-- ==== Sys2Proof/Laws/WithinBoot.lean ====
section
/-! SUPPORT. What each operation of Machine/Boot.lean may change: one frame per operation. -/

namespace Sys2Proof.Machine

set_option Elab.async false
set_option linter.all false
set_option linter.tactic.unusedName false

theorem hostBootWrite_within (a0) (s : State) : Within [.regs, .core] s (hostBootWrite a0 s) := by
  unfold hostBootWrite
  repeat' first
    | (with_reducible assumption)
    | (with_reducible exact Within.refl _ _)
    | (show Area.sub _ _ = true; rfl)
    | (with_reducible apply Within.then (h' := hostGo_within ..))
    | (with_reducible apply Within.ite)
    | split

theorem resetCtrlWrite_within (a0) (s : State) : Within [.regs, .core, .flash, .mram, .life, .settings, .pat, .fab, .test, .img, .upd, .xp, .vl, .q, .eng, .comp, .flow, .aud, .mac, .ref, .time, .pair, .fresh] s (resetCtrlWrite a0 s) := by
  unfold resetCtrlWrite
  repeat' first
    | (with_reducible assumption)
    | (with_reducible exact Within.refl _ _)
    | (show Area.sub _ _ = true; rfl)
    | (with_reducible apply Within.then (h' := safeRequest_within ..))
    | (with_reducible apply Within.then (h' := softReset_within ..))
    | (with_reducible apply Within.ite)
    | split

theorem readTj_within (s : State) : Within [.regs, .core, .mram, .pat, .test, .img, .upd, .xp, .vl, .q, .eng, .comp, .flow, .aud, .mac, .ref, .time, .pair, .fresh] s (readTj s) := by
  unfold readTj
  repeat' first
    | (with_reducible assumption)
    | (with_reducible exact Within.refl _ _)
    | (show Area.sub _ _ = true; rfl)
    | (extract_lets +onlyGivenNames t; first | (refine Within.cut [.regs, .core, .mram, .pat, .test, .img, .upd, .xp, .vl, .q, .eng, .comp, .flow, .aud, .mac, .ref, .time, .pair, .fresh] s t (fun h => ?_) ?_; rotate_left; subst t; rotate_right; clear_value t) | clear_value t)
    | (with_reducible apply Within.then (h' := beginStep5_within ..))
    | (with_reducible apply Within.then (h' := enterSafe_within ..))
    | (with_reducible apply Within.then (h' := setModeF_within ..))
    | (with_reducible apply Within.ite)
    | split
    | refine Within.upd (h := ?_)

theorem bootTick_within (s : State) : Within [.regs, .core, .mram, .pat, .test, .img, .upd, .xp, .vl, .q, .eng, .comp, .flow, .aud, .mac, .ref, .time, .pair, .fresh] s (bootTick s) := by
  unfold bootTick
  repeat' first
    | (with_reducible assumption)
    | (with_reducible exact Within.refl _ _)
    | (show Area.sub _ _ = true; rfl)
    | (with_reducible apply Within.then (h' := applyStep_within ..))
    | (with_reducible apply Within.then (h' := checkStep_within ..))
    | (with_reducible apply Within.then (h' := enterSafe_within ..))
    | (with_reducible apply Within.then (h' := readTj_within ..))
    | (with_reducible apply Within.then (h' := restoreStep_within ..))
    | (with_reducible apply Within.then (h' := setStep_within ..))
    | (with_reducible apply Within.ite)
    | split

theorem setBridgeRun_within (a0 a1) (s : State) : Within [.core] s (setBridgeRun a0 a1 s) := by
  unfold setBridgeRun
  repeat' first
    | (with_reducible assumption)
    | (with_reducible exact Within.refl _ _)
    | (show Area.sub _ _ = true; rfl)
    | (extract_lets +onlyGivenNames t; first | (refine Within.cut [.core] s t (fun h => ?_) ?_; rotate_left; subst t; rotate_right; clear_value t) | clear_value t)
    | (with_reducible apply Within.ite)
    | split
    | refine Within.upd (h := ?_)

theorem bridgeTrained_within (a0) (s : State) : Within [.regs, .core, .pat] s (bridgeTrained a0 s) := by
  unfold bridgeTrained
  repeat' first
    | (with_reducible assumption)
    | (with_reducible exact Within.refl _ _)
    | (show Area.sub _ _ = true; rfl)
    | (extract_lets +onlyGivenNames t; first | (refine Within.cut [.regs, .core, .pat] s t (fun h => ?_) ?_; rotate_left; subst t; rotate_right; clear_value t) | clear_value t)
    | (with_reducible apply Within.then (h' := bridgeCond_within ..))
    | (with_reducible apply Within.then (h' := rsetN_within ..))
    | (with_reducible apply Within.then (h' := setBridgeRun_within ..))
    | (with_reducible apply Within.ite)
    | split

theorem bridgeTransfer_within (a0 a1) (s : State) : Within [.regs, .core, .pat, .test] s (bridgeTransfer a0 a1 s) := by
  unfold bridgeTransfer
  repeat' first
    | (with_reducible assumption)
    | (with_reducible exact Within.refl _ _)
    | (show Area.sub _ _ = true; rfl)
    | (extract_lets +onlyGivenNames t; first | (refine Within.cut [.regs, .core, .pat, .test] s t (fun h => ?_) ?_; rotate_left; subst t; rotate_right; clear_value t) | (refine Within.cut [.regs, .core, .pat, .test] s t.2 (fun h => ?_) ?_; rotate_left; subst t; rotate_right; clear_value t) | clear_value t)
    | (with_reducible apply Within.then (h' := checkFails_within ..))
    | (with_reducible apply Within.then (h' := count_within ..))
    | (with_reducible apply Within.then (h' := fset_within ..))
    | (with_reducible apply Within.then (h' := raise_within ..))
    | (with_reducible apply Within.then (h' := setBridgeRun_within ..))
    | (with_reducible apply Within.ite)
    | (with_reducible apply Within.iteSnd)
    | split

theorem clocksLocked_within (s : State) : Within [.regs] s (clocksLocked s) := by
  unfold clocksLocked
  repeat' first
    | (with_reducible assumption)
    | (with_reducible exact Within.refl _ _)
    | (show Area.sub _ _ = true; rfl)
    | (extract_lets +onlyGivenNames t; first | (refine Within.cut [.regs] s t (fun h => ?_) ?_; rotate_left; subst t; rotate_right; clear_value t) | clear_value t)
    | (with_reducible apply Within.then (h' := fset_within ..))
    | (with_reducible apply Within.then (h' := setStep_within ..))
    | (with_reducible apply Within.ite)
    | split

theorem ctlTimeout_within (s : State) : Within [.regs] s (ctlTimeout s) := by
  unfold ctlTimeout
  repeat' first
    | (with_reducible assumption)
    | (with_reducible exact Within.refl _ _)
    | (show Area.sub _ _ = true; rfl)
    | (with_reducible apply Within.then (h' := setBoot_within ..))
    | (with_reducible apply Within.ite)
    | split

theorem heatRead_within (s : State) : Within [.regs, .core, .mram, .pat] s (heatRead s) := by
  unfold heatRead
  repeat' first
    | (with_reducible assumption)
    | (with_reducible exact Within.refl _ _)
    | (show Area.sub _ _ = true; rfl)
    | (with_reducible apply Within.then (h' := beginStep5_within ..))
    | (with_reducible apply Within.then (h' := setModeF_within ..))
    | (with_reducible apply Within.ite)
    | split

theorem heatSlow_within (s : State) : Within [.regs, .core] s (heatSlow s) := by
  unfold heatSlow
  repeat' first
    | (with_reducible assumption)
    | (with_reducible exact Within.refl _ _)
    | (show Area.sub _ _ = true; rfl)
    | (extract_lets +onlyGivenNames t; first | (refine Within.cut [.regs, .core] s t (fun h => ?_) ?_; rotate_left; subst t; rotate_right; clear_value t) | clear_value t)
    | (with_reducible apply Within.then (h' := refreshPins_within ..))
    | (with_reducible apply Within.then (h' := setBoot_within ..))
    | (with_reducible apply Within.ite)
    | split
    | refine Within.upd (h := ?_)

theorem intoReset_within (s : State) : Within [.regs, .core, .flash, .settings, .pat, .fab, .test, .img, .upd, .xp, .vl, .q, .eng, .comp, .flow, .aud, .mac, .ref, .time, .pair] s (intoReset s) := by
  unfold intoReset
  repeat' first
    | (with_reducible assumption)
    | (with_reducible exact Within.refl _ _)
    | (show Area.sub _ _ = true; rfl)
    | (with_reducible apply Within.then (h' := enterReset_within ..))
    | (with_reducible apply Within.ite)
    | split

theorem noteCause_within (a0) (s : State) : Within [.core] s (noteCause a0 s) := by
  unfold noteCause
  repeat' first
    | (with_reducible assumption)
    | (with_reducible exact Within.refl _ _)
    | (show Area.sub _ _ = true; rfl)
    | (extract_lets +onlyGivenNames t; first | (refine Within.cut [.core] s t (fun h => ?_) ?_; rotate_left; subst t; rotate_right; clear_value t) | clear_value t)
    | refine Within.upd (h := ?_)

theorem powerOn_within (a0 a1) (s : State) : Within [.regs, .core, .mram, .life, .protect, .pat, .fab, .test, .img, .upd, .xp, .vl, .q, .eng, .comp, .flow, .aud, .mac, .ref, .time, .pair] s (powerOn a0 a1 s) := by
  unfold powerOn
  repeat' first
    | (with_reducible assumption)
    | (with_reducible exact Within.refl _ _)
    | (show Area.sub _ _ = true; rfl)
    | (extract_lets +onlyGivenNames t; first | (refine Within.cut [.regs, .core, .mram, .life, .protect, .pat, .fab, .test, .img, .upd, .xp, .vl, .q, .eng, .comp, .flow, .aud, .mac, .ref, .time, .pair] s t (fun h => ?_) ?_; rotate_left; subst t; rotate_right; clear_value t) | (have _h : Long := t) | (have _h := fun x => (t x : State)) | (have _h := fun x y => (t x y : State)) | (have _h := fun x y z => (t x y z : State)) | clear_value t)
    | (with_reducible apply Within.then (h' := loadLife_within ..))
    | (with_reducible apply Within.then (h' := setMode_within ..))
    | refine Within.upd (h := ?_)

theorem resetLow_within (s : State) : Within [.regs, .core, .flash, .settings, .pat, .fab, .test, .img, .upd, .xp, .vl, .q, .eng, .comp, .flow, .aud, .mac, .ref, .time, .pair] s (resetLow s) := by
  unfold resetLow
  repeat' first
    | (with_reducible assumption)
    | (with_reducible exact Within.refl _ _)
    | (show Area.sub _ _ = true; rfl)
    | (extract_lets +onlyGivenNames t; first | (refine Within.cut [.regs, .core, .flash, .settings, .pat, .fab, .test, .img, .upd, .xp, .vl, .q, .eng, .comp, .flow, .aud, .mac, .ref, .time, .pair] s t (fun h => ?_) ?_; rotate_left; subst t; rotate_right; clear_value t) | clear_value t)
    | (with_reducible apply Within.then (h' := intoReset_within ..))
    | (with_reducible apply Within.then (h' := noteCause_within ..))
    | refine Within.upd (h := ?_)

theorem resetRelease_within (a0 a1) (s : State) : Within [.regs, .core, .mram, .life, .settings, .protect, .pat, .fab, .test] s (resetRelease a0 a1 s) := by
  unfold resetRelease
  repeat' first
    | (with_reducible assumption)
    | (with_reducible exact Within.refl _ _)
    | (show Area.sub _ _ = true; rfl)
    | (extract_lets +onlyGivenNames t; first | (refine Within.cut [.regs, .core, .mram, .life, .settings, .protect, .pat, .fab, .test] s t (fun h => ?_) ?_; rotate_left; subst t; rotate_right; clear_value t) | (have _h : Long := t) | clear_value t)
    | (with_reducible apply Within.then (h' := coldEntry_within ..))
    | (with_reducible apply Within.then (h' := findHead_within ..))
    | (with_reducible apply Within.then (h' := lifeAdd_within ..))
    | (with_reducible apply Within.then (h' := mramReport_within ..))
    | (with_reducible apply Within.then (h' := patStat_within ..))
    | (with_reducible apply Within.then (h' := raise_within ..))
    | (with_reducible apply Within.then (h' := rsetN_within ..))
    | (with_reducible apply Within.then (h' := writeLife_within ..))
    | (with_reducible apply Within.ite)
    | split
    | refine Within.upd (h := ?_)

theorem supplyIn_within (a0) (s : State) : Within [.core] s (supplyIn a0 s) := by
  unfold supplyIn
  repeat' first
    | (with_reducible assumption)
    | (with_reducible exact Within.refl _ _)
    | (show Area.sub _ _ = true; rfl)
    | (extract_lets +onlyGivenNames t; first | (refine Within.cut [.core] s t (fun h => ?_) ?_; rotate_left; subst t; rotate_right; clear_value t) | clear_value t)
    | refine Within.upd (h := ?_)

theorem supplyOut_within (a0) (s : State) : Within [.regs, .core, .flash, .settings, .pat, .fab, .test, .img, .upd, .xp, .vl, .q, .eng, .comp, .flow, .aud, .mac, .ref, .time, .pair] s (supplyOut a0 s) := by
  unfold supplyOut
  repeat' first
    | (with_reducible assumption)
    | (with_reducible exact Within.refl _ _)
    | (show Area.sub _ _ = true; rfl)
    | (extract_lets +onlyGivenNames t; first | (refine Within.cut [.regs, .core, .flash, .settings, .pat, .fab, .test, .img, .upd, .xp, .vl, .q, .eng, .comp, .flow, .aud, .mac, .ref, .time, .pair] s t (fun h => ?_) ?_; rotate_left; subst t; rotate_right; clear_value t) | clear_value t)
    | (with_reducible apply Within.then (h' := intoReset_within ..))
    | (with_reducible apply Within.then (h' := noteCause_within ..))
    | refine Within.upd (h := ?_)

theorem synthLock_within (a0) (s : State) : Within [.regs, .core, .pat] s (synthLock a0 s) := by
  unfold synthLock
  repeat' first
    | (with_reducible assumption)
    | (with_reducible exact Within.refl _ _)
    | (show Area.sub _ _ = true; rfl)
    | (extract_lets +onlyGivenNames t; first | (refine Within.cut [.regs, .core, .pat] s t (fun h => ?_) ?_; rotate_left; subst t; rotate_right; clear_value t) | clear_value t)
    | (with_reducible apply Within.then (h' := clockCond_within ..))
    | (with_reducible apply Within.then (h' := rsetN_within ..))
    | (with_reducible apply Within.ite)
    | split

theorem synthLoss_within (a0) (s : State) : Within [.regs, .core, .pat] s (synthLoss a0 s) := by
  unfold synthLoss
  repeat' first
    | (with_reducible assumption)
    | (with_reducible exact Within.refl _ _)
    | (show Area.sub _ _ = true; rfl)
    | (extract_lets +onlyGivenNames t; first | (refine Within.cut [.regs, .core, .pat] s t (fun h => ?_) ?_; rotate_left; subst t; rotate_right; clear_value t) | clear_value t)
    | (with_reducible apply Within.then (h' := raise_within ..))
    | (with_reducible apply Within.then (h' := rsetN_within ..))
    | (with_reducible apply Within.ite)
    | split
    | refine Within.upd (h := ?_)

theorem tick_within (s : State) : Within [.regs, .core, .mram, .pat, .test, .img, .upd, .xp, .vl, .q, .eng, .comp, .flow, .aud, .mac, .ref, .time, .pair, .fresh] s (tick s) := by
  unfold tick
  repeat' first
    | (with_reducible assumption)
    | (with_reducible exact Within.refl _ _)
    | (show Area.sub _ _ = true; rfl)
    | (with_reducible apply Within.then (h' := advanceTicks_within ..))
    | (with_reducible apply Within.then (h' := bootTick_within ..))

end Sys2Proof.Machine
end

▸ What needs to be done:
Starting at the first line of the records above, please copy every line exactly through the line containing "theorem hostBootWrite_within (a0)", and stop there.

▸ Exercise response:
-- ==== Sys2Proof/Laws/WithinBoot.lean ====
section
/-! SUPPORT. What each operation of Machine/Boot.lean may change: one frame per operation. -/

namespace Sys2Proof.Machine

set_option Elab.async false
set_option linter.all false
set_option linter.tactic.unusedName false

theorem hostBootWrite_within (a0) (s : State) : Within [.regs, .core] s (hostBootWrite a0 s) := by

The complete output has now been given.